The presence of the M23 clade among the Malagasy Vezo fishermen and Mikea hunter-gatherers provides additional mtDNA evidence upon which a better picture of the colonization of Madagascar can be built. However, open questions remain, including the geographic origin of M23, and the time and mode of its spread into Madagascar. These outstanding issues can only be partially investigated with the currently available data. The M23 lineage is not present in any of the putative parental populations of the Malagasy (Africans and Island Southeast Asians), suggesting either its absence from these populations, or that it is so exceedingly rare there that it has not yet been detected [17
] (Additional files 1
). Indeed, relative to their genetic diversity, Africans and Southeast Asians have not been widely sampled, although Borneo (the likely source of the Austroensian expansion into Madagascar) has been relatively well surveyed, and a high number of published mtDNA sequences (n = 157) is currently available from this area [38
]. Nonetheless, M23 lineages have not been identified in this region. Even if M23 is as rare in Borneo as it is in Madagascar (1.9%), the probability of it being detected there is high: P
(M23 | n, freq) = 0.95. However, the extreme population structure of Indonesia [41
] may mean that M23 is restricted to populations that have not yet been sufficiently sampled, or at all.

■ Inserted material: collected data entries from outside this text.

-- ==== Sys2Proof/Laws/Words.lean ====
section
/-! SUPPORT. The halves of a word, the flags of a written F, and the 16-bit values of a stack move. -/

namespace Sys2Proof

@[simp] theorem hi_concat (h l : Byte) : hi (concat h l) = h := by
  apply BitVec.eq_of_toNat_eq
  have := h.isLt; have := l.isLt
  simp only [hi, concat, BitVec.extractLsb'_toNat, BitVec.toNat_append, Nat.shiftRight_eq_div_pow]
  rw [← Nat.shiftLeft_add_eq_or_of_lt (by omega)]
  simp only [Nat.shiftLeft_eq]; omega

@[simp] theorem lo_concat (h l : Byte) : lo (concat h l) = l := by
  apply BitVec.eq_of_toNat_eq
  have := h.isLt; have := l.isLt
  simp only [lo, concat, BitVec.extractLsb'_toNat, BitVec.toNat_append, Nat.shiftRight_eq_div_pow]
  rw [← Nat.shiftLeft_add_eq_or_of_lt (by omega)]
  simp only [Nat.shiftLeft_eq]; omega

theorem toNat_concat (h l : Byte) : (concat h l).toNat = 256 * h.toNat + l.toNat := by
  have := l.isLt
  simp only [concat, BitVec.toNat_append]
  rw [← Nat.shiftLeft_add_eq_or_of_lt (by omega)]
  simp only [Nat.shiftLeft_eq]; omega

theorem toNat_hi (v : Word) : (hi v).toNat = v.toNat / 256 := by
  have := v.isLt
  simp only [hi, BitVec.extractLsb'_toNat, Nat.shiftRight_eq_div_pow]; omega

theorem toNat_lo (v : Word) : (lo v).toNat = v.toNat % 256 := by
  simp [lo, BitVec.extractLsb'_toNat]

@[simp] theorem concat_hi_lo (v : Word) : concat (hi v) (lo v) = v := by
  apply BitVec.eq_of_toNat_eq
  rw [toNat_concat, toNat_hi, toNat_lo]; omega

/-- The raw byte of a sign-extended operand (30_encoding.md R92). -/
@[simp] theorem lo_sext16 (k : Byte) : lo (sext16 k) = k := by
  revert k; decide

@[simp] theorem lo_signExtend (k : Byte) : lo (k.signExtend 16) = k := lo_sext16 k

/-- What decode gives an `e8` operand is well-formed (30_encoding.md R91). -/
@[simp] theorem isE8_sext16 (k : Byte) : isE8 (sext16 k) = true := by
  revert k; decide

/-- A well-formed `e8` is the sign extension of its low byte. -/
theorem sext16_lo (e : Word) (h : isE8 e = true) : sext16 (lo e) = e := by
  have hl : lo e = e.setWidth 8 := by
    apply BitVec.eq_of_toNat_eq; rw [toNat_lo]; simp
  simpa [isE8, sext16, hl] using h

namespace Machine

@[simp] theorem State.hl_setHL (s : State) (v : Word) : (s.setHL v).hl = v := concat_hi_lo v
@[simp] theorem State.bc_setBC (s : State) (v : Word) : (s.setBC v).bc = v := concat_hi_lo v
@[simp] theorem State.de_setDE (s : State) (v : Word) : (s.setDE v).de = v := concat_hi_lo v

/-! ## The fields of a written F (10_state.md R24, R25) -/

/-- Every bit of F after a flag write. -/
theorem Flags.getLsbD_write (f : Byte) (z n h c : Bool) (k : Nat) :
    (Flags.write f z n h c).getLsbD k =
      (f.getLsbD k && (0x0F : Byte).getLsbD k || (z && decide (k = 7) || (n && decide (k = 6)) ||
        (h && decide (k = 5)) || (c && decide (k = 4)))) := by
  by_cases hk : k < 8
  · have hb : ∀ k < 8, ∀ z n h c : Bool,
        (Flags.bit z 7 ||| Flags.bit n 6 ||| Flags.bit h 5 ||| Flags.bit c 4).getLsbD k =
          (z && decide (k = 7) || (n && decide (k = 6)) || (h && decide (k = 5)) || (c && decide (k = 4))) := by decide
    rw [Flags.write, BitVec.getLsbD_or, BitVec.getLsbD_and, hb k hk]
  · have h1 : k ≠ 7 ∧ k ≠ 6 ∧ k ≠ 5 ∧ k ≠ 4 := by omega
    simp [BitVec.getLsbD_of_ge _ _ (by omega : 8 ≤ k), h1]

@[simp] theorem Flags.z_write (f : Byte) (z n h c : Bool) : Flags.z (Flags.write f z n h c) = z := by
  rw [Flags.z, Flags.getLsbD_write]; simp
@[simp] theorem Flags.n_write (f : Byte) (z n h c : Bool) : Flags.n (Flags.write f z n h c) = n := by
  rw [Flags.n, Flags.getLsbD_write]; simp
@[simp] theorem Flags.h_write (f : Byte) (z n h c : Bool) : Flags.h (Flags.write f z n h c) = h := by
  rw [Flags.h, Flags.getLsbD_write]; simp
@[simp] theorem Flags.c_write (f : Byte) (z n h c : Bool) : Flags.c (Flags.write f z n h c) = c := by
  rw [Flags.c, Flags.getLsbD_write]; simp

/-! The same by bit, the form `simp` gives `getLsbD` of a literal index. -/

@[simp] theorem Flags.getElem7_write (f : Byte) (z n h c : Bool) : (Flags.write f z n h c)[7] = z :=
  Flags.z_write f z n h c
@[simp] theorem Flags.getElem6_write (f : Byte) (z n h c : Bool) : (Flags.write f z n h c)[6] = n :=
  Flags.n_write f z n h c
@[simp] theorem Flags.getElem5_write (f : Byte) (z n h c : Bool) : (Flags.write f z n h c)[5] = h :=
  Flags.h_write f z n h c
@[simp] theorem Flags.getElem4_write (f : Byte) (z n h c : Bool) : (Flags.write f z n h c)[4] = c :=
  Flags.c_write f z n h c

/-- A flag write leaves bits 3..0 of F as they were. -/
@[simp] theorem Flags.low_write (f : Byte) (z n h c : Bool) : Flags.write f z n h c &&& 0x0F = f &&& 0x0F := by
  have hb : ∀ z n h c : Bool,
      (Flags.bit z 7 ||| Flags.bit n 6 ||| Flags.bit h 5 ||| Flags.bit c 4) &&& 0x0F = 0 := by decide
  ext k hk
  have := congrArg (fun x => x.getLsbD k) (hb z n h c)
  simp only [BitVec.getLsbD_and] at this
  simp only [Flags.write, ← BitVec.getLsbD_eq_getElem, BitVec.getLsbD_and, BitVec.getLsbD_or, Bool.and_or_distrib_right] at this ⊢
  rw [this]; simp

/-- `POP AF` leaves bits 3..0 of F zero (42_load16_stack.md R167). -/
@[simp] theorem and_F0_low (v : Byte) : v &&& 0xF0 &&& 0x0F = 0 := by
  rw [BitVec.and_assoc]; simp

end Machine

end Sys2Proof
end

An alternative hypothesis is that the M23 motif developed in situ in Madagascar, either completely or partially. If this is the case, a pre-M23 lineage should have evolved more or less in isolation within the founder population that later participated in the colonization of Madagascar.

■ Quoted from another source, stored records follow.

-- ==== Sys2Proof/Laws/PerInstr.lean ====
section
/-! SUPPORT. One lemma for each instruction, about its encoding: the definition of the catalog that claims its opcode
byte builds this instruction, and no other, from the byte's fields and its operands, and reads operands of the kinds it
has; and its fields contribute the byte's bits back (30_encoding.md rules R87 to R90). -/

namespace Sys2Proof.Laws

/-- The kind of an operand. -/
def kindOf : Operand → AppendedKind
  | .n8 _ => .n8
  | .e8 _ => .e8
  | .n16 _ => .n16

/-- The handles of each space. -/
def pageOf : Space → List Handle
  | .primary => catalogA ++ catalogB ++ catalogC ++ catalogD
  | .extended => catalogE

/-- The place of the first definition of its space that claims the byte. -/
def slot (sp : Space) (op : Byte) : Nat := (pageOf sp).findIdx (fun h => h.definition.claims op)

/-- The pieces of the catalog hold one space each. -/
theorem catalog_spaces : (pageOf .primary).all (fun h => h.definition.space == .primary) = true ∧
    (pageOf .extended).all (fun h => h.definition.space == .extended) = true := by decide +kernel

theorem find_page (sp : Space) (op : Byte) : lookup sp op = (pageOf sp).find? (fun h => h.definition.claims op) := by
  have same : ∀ (l : List Handle) (x : Space), l.all (fun h => h.definition.space == x) = true →
      l.find? (fun h => h.definition.space == sp && h.definition.claims op) =
        if x = sp then l.find? (fun h => h.definition.claims op) else none := by
    intro l x hl
    induction l with
    | nil => simp
    | cons d l ih =>
      simp only [List.all_cons, Bool.and_eq_true, beq_iff_eq] at hl
      rw [List.find?_cons, List.find?_cons, ih hl.2, hl.1]
      by_cases hx : x = sp
      · simp [hx]
      · simp [show (x == sp) = false by simpa using hx, hx]
  rw [lookup, show handles = pageOf .primary ++ pageOf .extended from rfl, List.find?_append,
    same _ _ catalog_spaces.1, same _ _ catalog_spaces.2]
  cases sp <;> simp

/-- The place of each opcode byte's definition, byte 0x00 first; past the end where no definition claims the byte. -/
def slots : Space → List Nat
  | .primary => [
    0, 1, 2, 5, 6, 8, 10, 12, 13, 14, 15, 18, 6, 8, 10, 19, 20, 1, 2, 5, 6, 8, 10, 21, 22, 14, 15, 18, 6, 8, 10,
    23, 24, 1, 3, 5, 6, 8, 10, 25, 24, 14, 16, 18, 6, 8, 10, 26, 24, 1, 4, 5, 7, 9, 11, 27, 24, 14, 17, 18, 6,
    8, 10, 28, 29, 29, 29, 29, 29, 29, 30, 29, 29, 29, 29, 29, 29, 29, 30, 29, 29, 29, 29, 29, 29, 29, 30, 29,
    29, 29, 29, 29, 29, 29, 30, 29, 29, 29, 29, 29, 29, 29, 30, 29, 29, 29, 29, 29, 29, 29, 30, 29, 31, 31, 31,
    31, 31, 31, 32, 31, 29, 29, 29, 29, 29, 29, 30, 29, 33, 33, 33, 33, 33, 33, 34, 33, 36, 36, 36, 36, 36, 36,
    37, 36, 39, 39, 39, 39, 39, 39, 40, 39, 42, 42, 42, 42, 42, 42, 43, 42, 45, 45, 45, 45, 45, 45, 46, 45, 48,
    48, 48, 48, 48, 48, 49, 48, 51, 51, 51, 51, 51, 51, 52, 51, 54, 54, 54, 54, 54, 54, 55, 54, 57, 58, 60, 61,
    62, 63, 35, 65, 57, 66, 60, 81, 62, 68, 38, 65, 57, 58, 60, 81, 62, 63, 41, 65, 57, 67, 60, 81, 62, 81, 44,
    65, 69, 58, 70, 81, 81, 63, 47, 65, 71, 72, 73, 81, 81, 81, 50, 65, 74, 59, 75, 76, 81, 64, 53, 65, 77, 78,
    79, 80, 81, 81, 56, 65]
  | .extended => [
    0, 0, 0, 0, 0, 0, 1, 0, 2, 2, 2, 2, 2, 2, 3, 2, 4, 4, 4, 4, 4, 4, 5, 4, 6, 6, 6, 6, 6, 6, 7, 6, 8, 8, 8, 8,
    8, 8, 9, 8, 10, 10, 10, 10, 10, 10, 11, 10, 12, 12, 12, 12, 12, 12, 13, 12, 14, 14, 14, 14, 14, 14, 15, 14,
    16, 16, 16, 16, 16, 16, 17, 16, 16, 16, 16, 16, 16, 16, 17, 16, 16, 16, 16, 16, 16, 16, 17, 16, 16, 16, 16,
    16, 16, 16, 17, 16, 16, 16, 16, 16, 16, 16, 17, 16, 16, 16, 16, 16, 16, 16, 17, 16, 16, 16, 16, 16, 16, 16,
    17, 16, 16, 16, 16, 16, 16, 16, 17, 16, 18, 18, 18, 18, 18, 18, 19, 18, 18, 18, 18, 18, 18, 18, 19, 18, 18,
    18, 18, 18, 18, 18, 19, 18, 18, 18, 18, 18, 18, 18, 19, 18, 18, 18, 18, 18, 18, 18, 19, 18, 18, 18, 18, 18,
    18, 18, 19, 18, 18, 18, 18, 18, 18, 18, 19, 18, 18, 18, 18, 18, 18, 18, 19, 18, 20, 20, 20, 20, 20, 20, 21,
    20, 20, 20, 20, 20, 20, 20, 21, 20, 20, 20, 20, 20, 20, 20, 21, 20, 20, 20, 20, 20, 20, 20, 21, 20, 20, 20,
    20, 20, 20, 20, 21, 20, 20, 20, 20, 20, 20, 20, 21, 20, 20, 20, 20, 20, 20, 20, 21, 20, 20, 20, 20, 20, 20,
    20, 21, 20]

The identification of four individuals of African and Southwest Asian origin who share the 13 diagnostic control region mutations for M23 pinpoints these regions as potential sources for M23. Whilst, the data does not allow us to make clear phylogeographic inferences regarding M23 origin, our results may provide some evidence of ancient contacts across the Indian Ocean involving Africa, Madagascar and South Asia. The deep-rooted topology of M23 and its age estimate coupled with its very restricted distribution within Madagascar, makes unlikely its presence in the island as a result of recent contacts, and is more in agreement with the patterns of human contacts across the Arabian Sea and the Indian Ocean, which pre-dated the Austronesian expansion into Madagascar [24
Whilst more extensive screening of the putative parental populations in Africa and South Asia will help to ascertain the geographic origin and distribution of M23, our initial examination of Malagasy mtDNA diversity suggests that the origin of M23 lineages may be found in the circum-Arabia/northwestern Indian Ocean regions and that their arrival to Madagascar may pre-date the Austronesian settlement of the island. This lends support to oral tribal traditions stressing the earlier presence of non-Malagasy speakers (e.g. Vazimba; [23
]) and re-emphasizes the importance and complexity of the circum-Arabia and Indian Ocean corridor since the late Pleistocene.